> _Data records_
*** Block opens ***
-- ==== Sys2Proof/Machine/SetOps.lean ====
section
/-! DEFINITION. Set instructions and the steps of the Cerulean slices (R119 to R153, R302). -/

namespace Sys2Proof.Machine

/-! The handle table (R119 to R121, R133, R134). -/

def Ctx.set (c : Ctx) (i : Nat) : SetEntry := Tab.get {} i c.sets
/-- LAYOUT and REP codes (R120, R147). -/
def layoutCode : Layout → Nat | .direct => 0 | .paned => 1 | .hashed => 2
def repCode : Rep → Nat | .list => 1 | .map => 2 | .runs => 3
/-- A table entry's sixteen bytes (R120). -/
def SetEntry.bytes (e : SetEntry) : List Byte :=
  leBytes 8 (e.check.toNat * 2 ^ 56 + (if e.v then 2 ^ 55 else 0) + (if e.pin then 2 ^ 54 else 0)
    + layoutCode e.val.layout * 2 ^ 52 + e.home * 2 ^ 47 + e.hdr.toNat) ++ leBytes 8 (e.val.u - 1)
/-- The 21 cost counters as the set's header holds them, at bytes 64 to 231 (R133, R138). -/
def SetEntry.costBytes (e : SetEntry) : List Byte := (List.range 21).flatMap fun n => leBytes 8 (Tab.get (0 : DWord) n e.cost).toNat
/-- Where the header of an entry's set lies in the arena, four granules long (R120, R133). -/
def Ctx.headerAt (c : Ctx) (e : SetEntry) : Nat := c.arena + 64 * e.hdr.toNat
/-- An entry written: in the table that the slices read, in its bytes at SHT, and the cost counters of a live set in its
header in the arena; the stamp of set versions advances. R120 says that SET.NEW and SET.FREE alone write an entry, and gives it
LAYOUT and PIN bits that change in between: that the entry's bytes are written at every change of these is the model's choice
(log 11). -/
def State.putSet (ctx i : Nat) (e : SetEntry) (s : State) : State :=
  let c := s.ctxAt ctx
  let s := (s.setCtxAt ctx { c with sets := Tab.put {} i e c.sets, setStamp := c.setStamp + 1 }).writeMem (c.sht + 16 * i) e.bytes
  if e.v then s.writeMem (c.headerAt e + 64) e.costBytes else s
/-- A handle's INDEX and CHECK. -/
def handleIndex (h : Word) : Nat := h.toNat % 2 ^ 24
def handleCheck (h : Word) : Byte := BitVec.ofNat 8 (h.toNat / 2 ^ 24)
/-- A handle is stale (R121). -/
def Ctx.stale (c : Ctx) (h : Word) : Bool :=
  let e := c.set (handleIndex h)
  c.shtn ≤ handleIndex h || !e.v || e.check ≠ handleCheck h

/-- The stamp of an item's version: the directory or the table at key 0, pane p at key p + 1. -/
def Vers.of (w : Vers) (key : Nat) : Nat := Tab.get w.base key w.at_
/-- The versions after a mutation with stamp `n` (R131): a changed pane, a changed directory, or the table, is a new version. -/
def Vers.mut (n : Nat) (old new : SetVal) (w : Vers) : Vers :=
  if old = new then w
  else if old.layout = .hashed ∨ new.layout = .hashed then ⟨n, []⟩
  else
    let put := fun key (w : Vers) => { w with at_ := Tab.put w.base key n w.at_ }
    (new.panes.filter fun x => !old.panes.contains x).foldl (fun w x => put (x.no + 1) w)
      (if old.panes.map Pane.no = new.panes.map Pane.no then w else put 0 w)
/-- A set's value after a mutation, and a value that replaces it whole. -/
def SetEntry.mutated (n : Nat) (v : SetVal) (e : SetEntry) : SetEntry := { e with val := v, vers := e.vers.mut n e.val v }
def SetEntry.replaced (n : Nat) (v : SetVal) (e : SetEntry) : SetEntry := { e with val := v, vers := ⟨n, []⟩ }
/-- The items of set `i` under a value and its versions: the index, the item's key, its stamp and its granules (R133). -/
def versionItems (i : Nat) (v : SetVal) (w : Vers) : List (Nat × Nat × Nat × Nat) :=
  if v.layout = .hashed then [(i, 0, w.of 0, v.granules)]
  else (i, 0, w.of 0, cdiv (8 * v.dir) 64) :: v.panes.map fun x => (i, x.no + 1, w.of (x.no + 1), cdiv (v.paneBytes x) 64)
/-- Free granules of the arena (R133, R134): live sets, reservations, and the versions that a running command references
and that are no longer current (R131), are in use. -/
def Ctx.freeGranules (c : Ctx) : Nat :=
  let live := (c.sets.map fun p => if p.2.v then 4 + p.2.val.granules else 0).sum
  let held := (c.setCmds.map fun m => m.reserve).sum
  let refs := (c.setCmds.flatMap fun m =>
    m.va.toList.flatMap (versionItems m.a · m.ra) ++ m.vb.toList.flatMap (versionItems m.b · m.rb)).dedup
  let old := refs.filter fun r => !((c.set r.1).v && (versionItems r.1 (c.set r.1).val (c.set r.1).vers).contains r)
  c.arenag - (live + held + (old.map fun r => r.2.2.2).sum)
/-- Where a new set's header of four granules lies: the first place free from a free one on (R133; log 11). -/
def Ctx.headerPlace (c : Ctx) (start : Nat) : BitVec 29 :=
  let n := Nat.max 1 (c.arenag / 4)
  let used := c.sets.filterMap fun p => if p.2.v then some p.2.hdr else none
  let place := fun j => BitVec.ofNat 29 (4 * ((start + j) % n))
  (((List.range (c.sets.length + 1)).map place).find? fun h => !used.contains h).getD (place 0)

/-! Waiting (R130, R131, R150). -/

def SetCmdKind.writes : SetCmdKind → Bool | .xcard .. | .export_ .. => false | _ => true
/-- The operands a command reads: A of every kind but SET.IMPORT, whose operand is D unless REPL. -/
def SetCmdKind.readsA : SetCmdKind → Bool | .import_ repl .. => !repl | _ => true
def SetCmdKind.readsB : SetCmdKind → Bool | .union | .inter | .diff | .xcard .. => true | _ => false
def SetCmd.writesTo (m : SetCmd) (i : Nat) : Bool := m.kind.writes && m.d = i
/-- It has still to take its reference to set `i`. -/
def SetCmd.awaits (m : SetCmd) (i : Nat) : Bool :=
  (m.kind.readsA && m.a = i && m.va.isNone) || (m.kind.readsB && m.b = i && m.vb.isNone)
def SetCmd.names (m : SetCmd) (i : Nat) : Bool := m.writesTo i || (m.kind.readsA && m.a = i) || (m.kind.readsB && m.b = i)
/-- The warp's own earlier commands on set `i` have still to write it or to take their references (R143). -/
def State.ownBusy (s : State) (i : Nat) : Bool :=
  s.ctx.setCmds.any fun m => m.wg = wgOf s.cur && m.warp = warpNo s.cur && (m.writesTo i || m.awaits i)
/-- An operation of the executing warp on set `i` waits: for a started command whose destination it is, and for the warp's
own earlier commands on it. -/
def State.setBusy (s : State) (i : Nat) : Bool := (s.ctx.setCmds.any fun m => m.started && m.writesTo i) || s.ownBusy i
/-- The UNIT number of a slice (R301), and whether it is frozen (R303). -/
def sliceUnit (home : Nat) : BitVec 16 := BitVec.ofNat 16 (3 * 2 ^ 12 + 2 ^ 8 * (home / 8) + home % 8)
def State.sliceFrozen (s : State) (home : Nat) : Bool := s.isFrozen (home / 8) (sliceUnit home)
*** Block closes ***
Go over the data above and copy every line that has the word "handleIndex" in it.

> _SOLUTION TO THE PROBLEM_
def handleIndex (h : Word) : Nat := h.toNat % 2 ^ 24
  let e := c.set (handleIndex h)
  c.shtn ≤ handleIndex h || !e.v || e.check ≠ handleCheck h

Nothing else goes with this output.